Landslide offers a good mix of commentary from both supporters and opponents and it has personal insight from a great granddaughter. I wish we had more of Hoover's voice both in live speeches and radio broadcast. Contrast it with FDR's and that illustrates better than anyone his weakness and FDR's strength as a great communicator.
If Hoover was a failure he was a failure on a grand scale.

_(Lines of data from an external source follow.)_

-- ==== Sys2Proof/Laws/Frame.lean ====
section
/-! SUPPORT. How `Only` composes: nothing changed, one thing after another, a choice, a list worked through, a record update. -/

namespace Sys2Proof

open Sys2Proof.Machine

/-- Every element of one list is in another. -/
def sub {α : Type} [DecidableEq α] (xs ys : List α) : Bool := xs.all fun x => decide (x ∈ ys)

theorem sub_mem {α : Type} [DecidableEq α] {xs ys : List α} (h : sub xs ys = true) {x : α} (hx : x ∈ xs) : x ∈ ys := by
  simpa using List.all_eq_true.1 h x hx

theorem sub_trans {α : Type} [DecidableEq α] {xs ys zs : List α} (h : sub xs ys = true) (k : sub ys zs = true) :
    sub xs zs = true := List.all_eq_true.2 fun _ hx => decide_eq_true (sub_mem k (sub_mem h hx))

/-- Every parameter of one list is in another, or all of them may change. -/
def subR (ps : List Part) (ms rs : List Nat) : Bool := decide (Part.regs ∈ ps) || sub ms rs

theorem subR_trans {ps : List Part} {ms ns rs : List Nat} (h : sub ms ns = true) (k : subR ps ns rs = true) :
    subR ps ms rs = true := by
  simp only [subR, Bool.or_eq_true, decide_eq_true_eq] at k ⊢
  exact k.imp id (sub_trans h)

namespace Only

variable {ps qs : List Part} {rs ms : List Nat} {s u v : State}

theorem refl : Only ps rs s s := ⟨fun p _ => by cases p <;> simp [Part.same], .inr fun _ _ _ => rfl⟩

theorem symm (h : Only ps rs s u) : Only ps rs u s := by
  refine ⟨fun p hp => ?_, ?_⟩
  · have a := h.1 p hp
    cases p <;> first | exact a.symm | trivial
  · exact h.2.imp id fun h id d hi => (h id d hi).symm

theorem of_eq (h : u = s) : Only ps rs s u := h ▸ refl

/-- One thing after another. -/
theorem trans (h : Only ps rs s u) (k : Only ps rs u v) : Only ps rs s v := by
  refine ⟨fun p hp => ?_, ?_⟩
  · have a := h.1 p hp; have b := k.1 p hp
    cases p <;> first | exact b.trans a | trivial
  · rcases h.2 with h | h
    · exact .inl h
    · rcases k.2 with k | k
      · exact .inl k
      · exact .inr fun id d hi => (k id d hi).trans (h id d hi)

theorem mono (h : Only qs ms s u) (hp : sub qs ps = true) (hr : subR ps ms rs = true) : Only ps rs s u := by
  refine ⟨fun p hn => h.1 p fun hq => hn (sub_mem hp hq), ?_⟩
  simp only [subR, Bool.or_eq_true, decide_eq_true_eq] at hr
  rcases h.2 with h | h
  · exact .inl (sub_mem hp h)
  · exact hr.imp id fun hr id d hi => h id d fun hm => hi (sub_mem hr hm)

/-- One more operation, which changes no more than is allowed. -/
theorem step (h : Only qs ms u v) (hp : sub qs ps = true) (hr : subR ps ms rs = true) (h0 : Only ps rs s u) : Only ps rs s v :=
  h0.trans (h.mono hp hr)

theorem ite {c : Prop} [Decidable c] {a b : State} (ha : Only ps rs s a) (hb : Only ps rs s b) :
    Only ps rs s (if c then a else b) := by split <;> assumption

theorem iteFst {α : Type} {c : Prop} [Decidable c] {a b : State × α} (ha : Only ps rs s a.1) (hb : Only ps rs s b.1) :
    Only ps rs s (if c then a else b).1 := by split <;> assumption

/-- A list worked through. -/
theorem foldl {α : Type} {f : State → α → State} (hf : ∀ v a, Only ps rs v (f v a)) (l : List α) (h : Only ps rs s u) :
    Only ps rs s (l.foldl f u) := by
  induction l generalizing u with
  | nil => exact h
  | cons a l ih => exact ih (h.trans (hf u a))

theorem each {f : State → Nat → State} (hf : ∀ v a, Only ps rs v (f v a)) (l : List Nat) (h : Only ps rs s u) :
    Only ps rs s (u.each l f) := foldl hf l h

/-- A register outside the listed parameters reads as before. -/
theorem regs_get (h : Only ps rs s u) (hp : Part.regs ∉ ps) {id : Nat} (hr : parOf id ∉ rs) (d : W64) :
    Tbl.get d u.regs id = Tbl.get d s.regs id := (h.2.resolve_left hp) id d hr

/-- A write of one parameter's word. -/
theorem setWord (f : Fld) (i w : Nat) (x : W64) (hf : f.pid / 4096 % 4096 = 0 ∧ f.pid % 4096 + w < 4096)
    (hr : Part.regs ∈ ps ∨ f.pid + w ∈ rs) (h : Only ps rs s u) : Only ps rs s { u with regs := Regs.setWord u.regs f i x w } := by
  refine h.trans ⟨fun p _ => by cases p <;> simp [Part.same],
    hr.imp (fun x => x) fun hr id d hi => Tbl.get_set_ne _ _ _ _ fun he => hi ?_⟩
  have : parOf id = f.pid + w := by subst he; unfold parOf Fld.id; omega
  rwa [this]

theorem put (f : Fld) (i x : Nat) (hf : f.pid / 4096 % 4096 = 0) (hr : Part.regs ∈ ps ∨ f.pid ∈ rs) (h : Only ps rs s u) :
    Only ps rs s (u.put f i x) := setWord f i 0 _ ⟨hf, by omega⟩ hr h

theorem putB (f : Fld) (i : Nat) (b : Bool) (hf : f.pid / 4096 % 4096 = 0) (hr : Part.regs ∈ ps ∨ f.pid ∈ rs) (h : Only ps rs s u) :
    Only ps rs s (u.putB f i b) := put f i _ hf hr h
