-- ==== Sys2Proof/Laws/State.lean ====
section
/-! SUPPORT. What each small update of the state leaves as it was, field by field, and what the changed entry then holds. -/

namespace Sys2Proof.Machine

namespace Tbl

variable {α : Type} [DecidableEq α]

theorem get_mod (d : α) (t : Tbl α) (i j : Nat) (f : α → α) : get d (mod d t i f) j = if j = i then f (get d t i) else get d t j :=
  get_set d (f (get d t i)) t i j

theorem get_mod_same (d : α) (t : Tbl α) (i : Nat) (f : α → α) : get d (mod d t i f) i = f (get d t i) := by simp [get_mod]

theorem get_mod_ne (d : α) (t : Tbl α) {i j : Nat} (h : j ≠ i) (f : α → α) : get d (mod d t i f) j = get d t j := by
  simp [get_mod, h]

end Tbl

/-! ### Fields -/

theorem State.with_time_ev (s : State) (x : TimeSt) : ({ s with time := x } : State).ev = s.ev := rfl
theorem State.with_time_recd (s : State) (x : TimeSt) : ({ s with time := x } : State).recd = s.recd := rfl
theorem State.with_time_afe (s : State) (x : TimeSt) : ({ s with time := x } : State).afe = s.afe := rfl
theorem State.with_time_dig (s : State) (x : TimeSt) : ({ s with time := x } : State).dig = s.dig := rfl
theorem State.with_time_tdc (s : State) (x : TimeSt) : ({ s with time := x } : State).tdc = s.tdc := rfl
theorem State.with_time_trg (s : State) (x : TimeSt) : ({ s with time := x } : State).trg = s.trg := rfl
theorem State.with_time_loop (s : State) (x : TimeSt) : ({ s with time := x } : State).loop = s.loop := rfl
theorem State.with_time_deck (s : State) (x : TimeSt) : ({ s with time := x } : State).deck = s.deck := rfl
theorem State.with_time_seam (s : State) (x : TimeSt) : ({ s with time := x } : State).seam = s.seam := rfl
theorem State.with_time_ctx (s : State) (x : TimeSt) : ({ s with time := x } : State).ctx = s.ctx := rfl
theorem State.with_time_fab (s : State) (x : TimeSt) : ({ s with time := x } : State).fab = s.fab := rfl
theorem State.with_time_lane (s : State) (x : TimeSt) : ({ s with time := x } : State).lane = s.lane := rfl
theorem State.with_time_ddr (s : State) (x : TimeSt) : ({ s with time := x } : State).ddr = s.ddr := rfl
theorem State.with_time_host (s : State) (x : TimeSt) : ({ s with time := x } : State).host = s.host := rfl
theorem State.with_time_mbox (s : State) (x : TimeSt) : ({ s with time := x } : State).mbox = s.mbox := rfl
theorem State.with_time_core (s : State) (x : TimeSt) : ({ s with time := x } : State).core = s.core := rfl
theorem State.with_time_mem (s : State) (x : TimeSt) : ({ s with time := x } : State).mem = s.mem := rfl
theorem State.with_time_press (s : State) (x : TimeSt) : ({ s with time := x } : State).press = s.press := rfl
theorem State.with_time_sec (s : State) (x : TimeSt) : ({ s with time := x } : State).sec = s.sec := rfl
theorem State.with_time_pwr (s : State) (x : TimeSt) : ({ s with time := x } : State).pwr = s.pwr := rfl
theorem State.with_time_regs (s : State) (x : TimeSt) : ({ s with time := x } : State).regs = s.regs := rfl
theorem State.with_time_out (s : State) (x : TimeSt) : ({ s with time := x } : State).out = s.out := rfl
theorem State.with_time_free (s : State) (x : TimeSt) : ({ s with time := x } : State).free = s.free := rfl
theorem State.with_time_pending (s : State) (x : TimeSt) : ({ s with time := x } : State).pending = s.pending := rfl

theorem State.with_afe_time (s : State) (x : AfeSt) : ({ s with afe := x } : State).time = s.time := rfl
theorem State.with_afe_ev (s : State) (x : AfeSt) : ({ s with afe := x } : State).ev = s.ev := rfl
theorem State.with_afe_recd (s : State) (x : AfeSt) : ({ s with afe := x } : State).recd = s.recd := rfl
theorem State.with_afe_dig (s : State) (x : AfeSt) : ({ s with afe := x } : State).dig = s.dig := rfl
theorem State.with_afe_tdc (s : State) (x : AfeSt) : ({ s with afe := x } : State).tdc = s.tdc := rfl
theorem State.with_afe_trg (s : State) (x : AfeSt) : ({ s with afe := x } : State).trg = s.trg := rfl
theorem State.with_afe_loop (s : State) (x : AfeSt) : ({ s with afe := x } : State).loop = s.loop := rfl
theorem State.with_afe_deck (s : State) (x : AfeSt) : ({ s with afe := x } : State).deck = s.deck := rfl
theorem State.with_afe_seam (s : State) (x : AfeSt) : ({ s with afe := x } : State).seam = s.seam := rfl
theorem State.with_afe_ctx (s : State) (x : AfeSt) : ({ s with afe := x } : State).ctx = s.ctx := rfl
theorem State.with_afe_fab (s : State) (x : AfeSt) : ({ s with afe := x } : State).fab = s.fab := rfl
theorem State.with_afe_lane (s : State) (x : AfeSt) : ({ s with afe := x } : State).lane = s.lane := rfl
theorem State.with_afe_ddr (s : State) (x : AfeSt) : ({ s with afe := x } : State).ddr = s.ddr := rfl
theorem State.with_afe_host (s : State) (x : AfeSt) : ({ s with afe := x } : State).host = s.host := rfl
theorem State.with_afe_mbox (s : State) (x : AfeSt) : ({ s with afe := x } : State).mbox = s.mbox := rfl
theorem State.with_afe_core (s : State) (x : AfeSt) : ({ s with afe := x } : State).core = s.core := rfl
theorem State.with_afe_mem (s : State) (x : AfeSt) : ({ s with afe := x } : State).mem = s.mem := rfl
theorem State.with_afe_press (s : State) (x : AfeSt) : ({ s with afe := x } : State).press = s.press := rfl
theorem State.with_afe_sec (s : State) (x : AfeSt) : ({ s with afe := x } : State).sec = s.sec := rfl
theorem State.with_afe_pwr (s : State) (x : AfeSt) : ({ s with afe := x } : State).pwr = s.pwr := rfl
theorem State.with_afe_regs (s : State) (x : AfeSt) : ({ s with afe := x } : State).regs = s.regs := rfl
theorem State.with_afe_out (s : State) (x : AfeSt) : ({ s with afe := x } : State).out = s.out := rfl
theorem State.with_afe_free (s : State) (x : AfeSt) : ({ s with afe := x } : State).free = s.free := rfl
theorem State.with_afe_pending (s : State) (x : AfeSt) : ({ s with afe := x } : State).pending = s.pending := rfl

theorem State.with_dig_time (s : State) (x : DigSt) : ({ s with dig := x } : State).time = s.time := rfl
theorem State.with_dig_ev (s : State) (x : DigSt) : ({ s with dig := x } : State).ev = s.ev := rfl
theorem State.with_dig_recd (s : State) (x : DigSt) : ({ s with dig := x } : State).recd = s.recd := rfl
theorem State.with_dig_afe (s : State) (x : DigSt) : ({ s with dig := x } : State).afe = s.afe := rfl
theorem State.with_dig_tdc (s : State) (x : DigSt) : ({ s with dig := x } : State).tdc = s.tdc := rfl
theorem State.with_dig_trg (s : State) (x : DigSt) : ({ s with dig := x } : State).trg = s.trg := rfl
theorem State.with_dig_loop (s : State) (x : DigSt) : ({ s with dig := x } : State).loop = s.loop := rfl
theorem State.with_dig_deck (s : State) (x : DigSt) : ({ s with dig := x } : State).deck = s.deck := rfl
theorem State.with_dig_seam (s : State) (x : DigSt) : ({ s with dig := x } : State).seam = s.seam := rfl
theorem State.with_dig_ctx (s : State) (x : DigSt) : ({ s with dig := x } : State).ctx = s.ctx := rfl
theorem State.with_dig_fab (s : State) (x : DigSt) : ({ s with dig := x } : State).fab = s.fab := rfl
theorem State.with_dig_lane (s : State) (x : DigSt) : ({ s with dig := x } : State).lane = s.lane := rfl
theorem State.with_dig_ddr (s : State) (x : DigSt) : ({ s with dig := x } : State).ddr = s.ddr := rfl
theorem State.with_dig_host (s : State) (x : DigSt) : ({ s with dig := x } : State).host = s.host := rfl
theorem State.with_dig_mbox (s : State) (x : DigSt) : ({ s with dig := x } : State).mbox = s.mbox := rfl
theorem State.with_dig_core (s : State) (x : DigSt) : ({ s with dig := x } : State).core = s.core := rfl
theorem State.with_dig_mem (s : State) (x : DigSt) : ({ s with dig := x } : State).mem = s.mem := rfl
theorem State.with_dig_press (s : State) (x : DigSt) : ({ s with dig := x } : State).press = s.press := rfl
theorem State.with_dig_sec (s : State) (x : DigSt) : ({ s with dig := x } : State).sec = s.sec := rfl
theorem State.with_dig_pwr (s : State) (x : DigSt) : ({ s with dig := x } : State).pwr = s.pwr := rfl
theorem State.with_dig_regs (s : State) (x : DigSt) : ({ s with dig := x } : State).regs = s.regs := rfl
theorem State.with_dig_out (s : State) (x : DigSt) : ({ s with dig := x } : State).out = s.out := rfl
theorem State.with_dig_free (s : State) (x : DigSt) : ({ s with dig := x } : State).free = s.free := rfl
theorem State.with_dig_pending (s : State) (x : DigSt) : ({ s with dig := x } : State).pending = s.pending := rfl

This documentary is a re-examination of the political career of Herbert
Hoover. In some ways, it all came as a bit of a surprise--at least in
the beginning of his career. Although I knew a bit about pre-presidency
Hoover, so much came as a surprise--particularly how he was seen as a
great humanitarian during WWI and was such a self-made man. And, the
biggest surprise of all is that in the 1920s, his biggest fan was FDR
himself! Still, the majority of the film was about his presidency--a
presidency that is associated with failure and a deepening of the Great
The film consisted of vintage photos and film, interviews and narration. I appreciated how it emphasized the good and bad about the man--giving you a relatively well-rounded and non-partisan view of the guy. My only objection were the repeated interviews with Robert Rubin who repeatedly said that the Depression was worsened by the government not increasing spending. This Keynesian view of deficit spending is still debatable today (especially since what lifted the US out of the Depression was WWII--not prior spending programs). I kept wondering if perhaps the purpose of his comments were more to bolster the current administration's attempt to spend our way out of a recession. Still, overall, an interesting and well made film.